I'm practicing the code from 'Web Scraping with Python', and I keep having this certificate problem:
from urllib.request import urlopen
from bs4 import BeautifulSoup
import re
pages = set()
def getLinks(pageUrl):
global pages
html = urlopen("http://en.wikipedia.org"+pageUrl)
bsObj = BeautifulSoup(html)
for link in bsObj.findAll("a", href=re.compile("^(/wiki/)")):
if 'href' in link.attrs:
if link.attrs['href'] not in pages:
#We have encountered a new page
newPage = link.attrs['href']
print(newPage)
pages.add(newPage)
getLinks(newPage)
getLinks("")
The error is:
File "/Library/Frameworks/Python.framework/Versions/3.7/lib/python3.7/urllib/request.py", line 1319, in do_open
raise URLError(err)
urllib.error.URLError: <urlopen error [SSL: CERTIFICATE_VERIFY_FAILED] certificate verify failed: unable to get local issuer certificate (_ssl.c:1049)>
Btw,I was also practicing scrapy, but kept getting the problem: command not found: scrapy (I tried all sorts of solutions online but none works... really frustrating)
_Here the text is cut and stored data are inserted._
-- ==== Sys2Proof/Laws/Ops.lean ====
section
/-! SUPPORT. What each shared operation over the buffers and the operands can do, said once. -/

namespace Sys2Proof.Machine

/-! ## Capacities and pushes -/

@[simp] theorem fitsCap_none (n : Nat) : fitsCap none n = true := rfl

@[simp] theorem fitsCap_some (c n : Nat) : fitsCap (some c) n = decide (n ≤ c) := rfl

theorem fitsCap_mono {cap : Option Nat} {m n : Nat} (h : m ≤ n) (hf : fitsCap cap n = true) :
    fitsCap cap m = true := by
  cases cap with
  | none => rfl
  | some c => simp at hf ⊢; omega

theorem pushBytes_fits {bytes : List Byte} {s : State}
    (h : fitsCap s.cfg.rxCap (s.rx.length + bytes.length) = true) :
    pushBytes bytes s = respond .pushAccepted (appendRx bytes s) := by
  simp [pushBytes, h]

theorem pushBytes_refused {bytes : List Byte} {s : State}
    (h : fitsCap s.cfg.rxCap (s.rx.length + bytes.length) = false) :
    pushBytes bytes s = respond .pushRefused s := by
  simp [pushBytes, h]

/-- A push is accepted whole or refused whole; nothing else. -/
theorem pushBytes_cases (bytes : List Byte) (s : State) :
    (fitsCap s.cfg.rxCap (s.rx.length + bytes.length) = true ∧
      pushBytes bytes s = respond .pushAccepted (appendRx bytes s)) ∨
    (fitsCap s.cfg.rxCap (s.rx.length + bytes.length) = false ∧ pushBytes bytes s = respond .pushRefused s) := by
  cases h : fitsCap s.cfg.rxCap (s.rx.length + bytes.length) with
  | true => exact .inl ⟨rfl, pushBytes_fits h⟩
  | false => exact .inr ⟨rfl, pushBytes_refused h⟩

@[simp] theorem pushBytes_cfg (bytes : List Byte) (s : State) : (pushBytes bytes s).cfg = s.cfg := by
  obtain ⟨_, h⟩ | ⟨_, h⟩ := pushBytes_cases bytes s <;> simp [h]

@[simp] theorem pushBytes_pend (bytes : List Byte) (s : State) : (pushBytes bytes s).pend = s.pend := by
  obtain ⟨_, h⟩ | ⟨_, h⟩ := pushBytes_cases bytes s <;> simp [h]

@[simp] theorem pushBytes_acc (bytes : List Byte) (s : State) : (pushBytes bytes s).acc = s.acc := by
  obtain ⟨_, h⟩ | ⟨_, h⟩ := pushBytes_cases bytes s <;> simp [h]

@[simp] theorem pushBytes_fault (bytes : List Byte) (s : State) : (pushBytes bytes s).fault = s.fault := by
  obtain ⟨_, h⟩ | ⟨_, h⟩ := pushBytes_cases bytes s <;> simp [h]

@[simp] theorem pushBytes_tx (bytes : List Byte) (s : State) : (pushBytes bytes s).tx = s.tx := by
  obtain ⟨_, h⟩ | ⟨_, h⟩ := pushBytes_cases bytes s <;> simp [h]

@[simp] theorem pushBytes_ops (bytes : List Byte) (s : State) : (pushBytes bytes s).ops = s.ops.tail := by
  obtain ⟨_, h⟩ | ⟨_, h⟩ := pushBytes_cases bytes s <;> simp [h]

/-! ## Slices, masks and big-endian fields -/

theorem slice_length_le (bytes : List Byte) (i n : Nat) : (slice bytes i n).length ≤ n := by
  simp [slice]

theorem slice_length {bytes : List Byte} {i n : Nat} (h : i + n ≤ bytes.length) :
    (slice bytes i n).length = n := by
  simp [slice]; omega

@[simp] theorem maskFrom_length (key : Key) (data : List Byte) (i : Nat) :
    (maskFrom key i data).length = data.length := by
  induction data generalizing i with
  | nil => rfl
  | cons b rest ih => simp [maskFrom, ih]

@[simp] theorem mask_length (data : List Byte) (key : Key) : (mask data key).length = data.length :=
  maskFrom_length key data 0

theorem payloadAt_length_le (rx : List Byte) (h : Nat) (masked : Bool) (n : Nat) :
    (payloadAt rx h masked n).length ≤ n := by
  cases masked <;> simp [payloadAt, slice_length_le]

theorem beNat_nil : beNat [] = 0 := rfl

theorem beNat_append_singleton (bytes : List Byte) (b : Byte) : beNat (bytes ++ [b]) = beNat bytes * 256 + b.toNat := by
  simp [beNat]

theorem beNat_lt (bytes : List Byte) : beNat bytes < 256 ^ bytes.length := by
  induction bytes using List.reverseRecOn with
  | nil => simp [beNat]
  | append_singleton rest b ih =>
    rw [beNat_append_singleton]
    have hb := b.isLt
    simp only [List.length_append, List.length_singleton, pow_succ]
    omega

/-! ## The length codec -/

/-- Everything `DecodeLength` can answer: it waits for the extended field, raises LengthRangeUnsupported (only under
Reject), or gives a length below `2^32` behind a header of 2, 4 or 10 bytes (R95). -/
theorem decodeLengthAs_cases (policy : HighLenPolicy) (m : Bool) (l : BitVec 7) (rx : List Byte) :
    decodeLengthAs policy m l rx = .needMore ∨
    (policy = .reject ∧ decodeLengthAs policy m l rx = .bad .lengthRangeUnsupported) ∨
    ∃ h payloadLen, (h = 2 ∨ h = 4 ∨ h = 10) ∧ payloadLen < 4294967296 ∧
      decodeLengthAs policy m l rx = .len h m payloadLen := by
  have hl := l.isLt
  unfold decodeLengthAs lenShort lenWide16 lenWide64
  split
  · exact .inr (.inr ⟨2, l.toNat, by simp, by omega, rfl⟩)
  · split
    · split
      · exact .inl rfl
      · refine .inr (.inr ⟨4, _, by simp, ?_, rfl⟩)
        have := beNat_lt (slice rx 2 2)
        rw [slice_length (by omega)] at this
        omega
    · split
      · exact .inl rfl
      · split
        next h => exact .inr (.inl ⟨h.2, rfl⟩)
        · refine .inr (.inr ⟨10, _, by simp, ?_, rfl⟩)
          have := beNat_lt (slice rx 6 4)
          rw [slice_length (by omega)] at this
          omega

theorem decodeLengthAs_bad {policy : HighLenPolicy} {m : Bool} {l : BitVec 7} {rx : List Byte} {k : ErrKind}
    (h : decodeLengthAs policy m l rx = .bad k) : k = .lengthRangeUnsupported ∧ policy = .reject := by
  obtain h' | ⟨hp, h'⟩ | ⟨_, _, _, _, h'⟩ := decodeLengthAs_cases policy m l rx <;> rw [h'] at h
  · cases h
  · cases h; exact ⟨rfl, hp⟩
  · cases h

theorem decodeLengthAs_len {policy : HighLenPolicy} {m : Bool} {l : BitVec 7} {rx : List Byte} {h n : Nat} {mk : Bool}
    (hd : decodeLengthAs policy m l rx = .len h mk n) :
    mk = m ∧ 2 ≤ h ∧ h ≤ 10 ∧ n < 4294967296 := by
  obtain h' | ⟨_, h'⟩ | ⟨_, _, hh, hn, h'⟩ := decodeLengthAs_cases policy m l rx <;> rw [h'] at hd
  · cases hd
  · cases hd
  · cases hd; exact ⟨rfl, by omega, by omega, hn⟩

/-- `EncodeLength` answers exactly on the encodable lengths (R88). -/
theorem encodeLength_isSome_iff (n : Nat) (mv : Byte) : (encodeLength n mv).isSome = true ↔ n < 4294967296 := by
  unfold encodeLength
  split
  · simp; omega
  · split
    · simp; omega
    · split <;> simp <;> omega

theorem serializable_of_encodable {payload : List Byte} (h : encodableLength payload = true) (mv : Byte) :
    ∃ len, encodeLength payload.length mv = some len :=
  Option.isSome_iff_exists.mp ((encodeLength_isSome_iff _ _).mpr (by simpa [encodableLength] using h))

/-! ## UTF-8 -/

@[simp] theorem utf8Valid_patterns (rows : List Utf8Row) (bytes : List Byte) :
    utf8Valid (.patterns rows) bytes = utf8Run rows [[]] bytes := rfl

@[simp] theorem utf8Valid_other (n : Nat) (bytes : List Byte) :
    utf8Valid (.other n) bytes = Config.utf8Other n bytes := rfl

theorem inRange_iff (b : Byte) (lo hi : Nat) : inRange b lo hi = true ↔ lo ≤ b.toNat ∧ b.toNat ≤ hi := by
  simp [inRange]

/-- One byte inside a pattern takes off its first range; one byte between two patterns starts a row. -/
theorem mem_utf8Step (rows : List Utf8Row) (b : Byte) (want next : List (Nat × Nat)) :
    next ∈ utf8Step rows b want ↔
      (∃ r, want = r :: next ∧ r.1 ≤ b.toNat ∧ b.toNat ≤ r.2) ∨
      (want = [] ∧ ∃ row ∈ rows, row.lo ≤ b.toNat ∧ b.toNat ≤ row.hi ∧ row.tail = next) := by
  cases want with
  | nil => simp [utf8Step, inRange_iff, and_assoc]
  | cons r more =>
    obtain ⟨lo, hi⟩ := r
    have step : utf8Step rows b ((lo, hi) :: more) = if inRange b lo hi then [more] else [] := rfl
    by_cases h : lo ≤ b.toNat ∧ b.toNat ≤ hi
    · rw [step, if_pos ((inRange_iff _ _ _).mpr h)]
      simpa [h] using eq_comm
    · rw [step, if_neg (mt (inRange_iff _ _ _).mp h)]
      simpa using fun _ => not_and.mp h

/-- The alternatives are independent: a run succeeds when one of them does. -/
theorem utf8Run_append (rows : List Utf8Row) (bytes : List Byte) : ∀ us vs : List (List (Nat × Nat)),
    utf8Run rows (us ++ vs) bytes = (utf8Run rows us bytes || utf8Run rows vs bytes) := by
  induction bytes with
  | nil => simp [utf8Run]
  | cons b rest ih => intro us vs; simp [utf8Run, List.flatMap_append, ih]

/-- No alternative left: the bytes are rejected. -/
@[simp] theorem utf8Run_none (rows : List Utf8Row) (bytes : List Byte) : utf8Run rows [] bytes = false := by
  induction bytes with
  | nil => rfl
  | cons b rest ih => simpa [utf8Run] using ih

/-- A run succeeds when one of its alternatives does. -/
theorem utf8Run_iff (rows : List Utf8Row) (bytes : List Byte) (wants : List (List (Nat × Nat))) :
    utf8Run rows wants bytes = true ↔ ∃ want ∈ wants, utf8Run rows [want] bytes = true := by
  induction wants with
  | nil => simp
  | cons w more ih =>
    rw [show w :: more = [w] ++ more from rfl, utf8Run_append, Bool.or_eq_true, ih]
    simp

end Sys2Proof.Machine
end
If you're running on a Mac you could just search for
Install Certificates.command
on the spotlight and hit enter.Take a look at this post, it seems like for later versions of Python, certificates are not pre installed which seems to cause this error. You should be able to run the following command to install the certifi package:
/Applications/Python\ 3.6/Install\ Certificates.command
Post 1: urllib and "SSL: CERTIFICATE_VERIFY_FAILED" Error
Post 2: Airbrake error: urlopen error [SSL: CERTIFICATE_VERIFY_FAILED] certificate verify failed: unable to get local issuer certificate
Once upon a time I stumbled with this issue. If you're using macOS go to Macintosh HD > Applications > Python3.6 folder (or whatever version of python you're using) > double click on "Install Certificates.command" file. :D
For novice users, you can go in the Applications folder and expand the Python 3.7 folder. Now first run (or double click) the Install Certificates.command and then Update Shell Profile.command
i didn't solve the problem, sadly. but managed to make to codes work (almost all of my codes have this probelm btw) the local issuer certificate problem happens under python3.7 so i changed back to python2.7 QAQ and all that needed to change including "from urllib2 import urlopen" instead of "from urllib.request import urlopen" so sad...
Change your url from
"http://en.wikipedia.org"
to"https://en.wikipedia.org"
.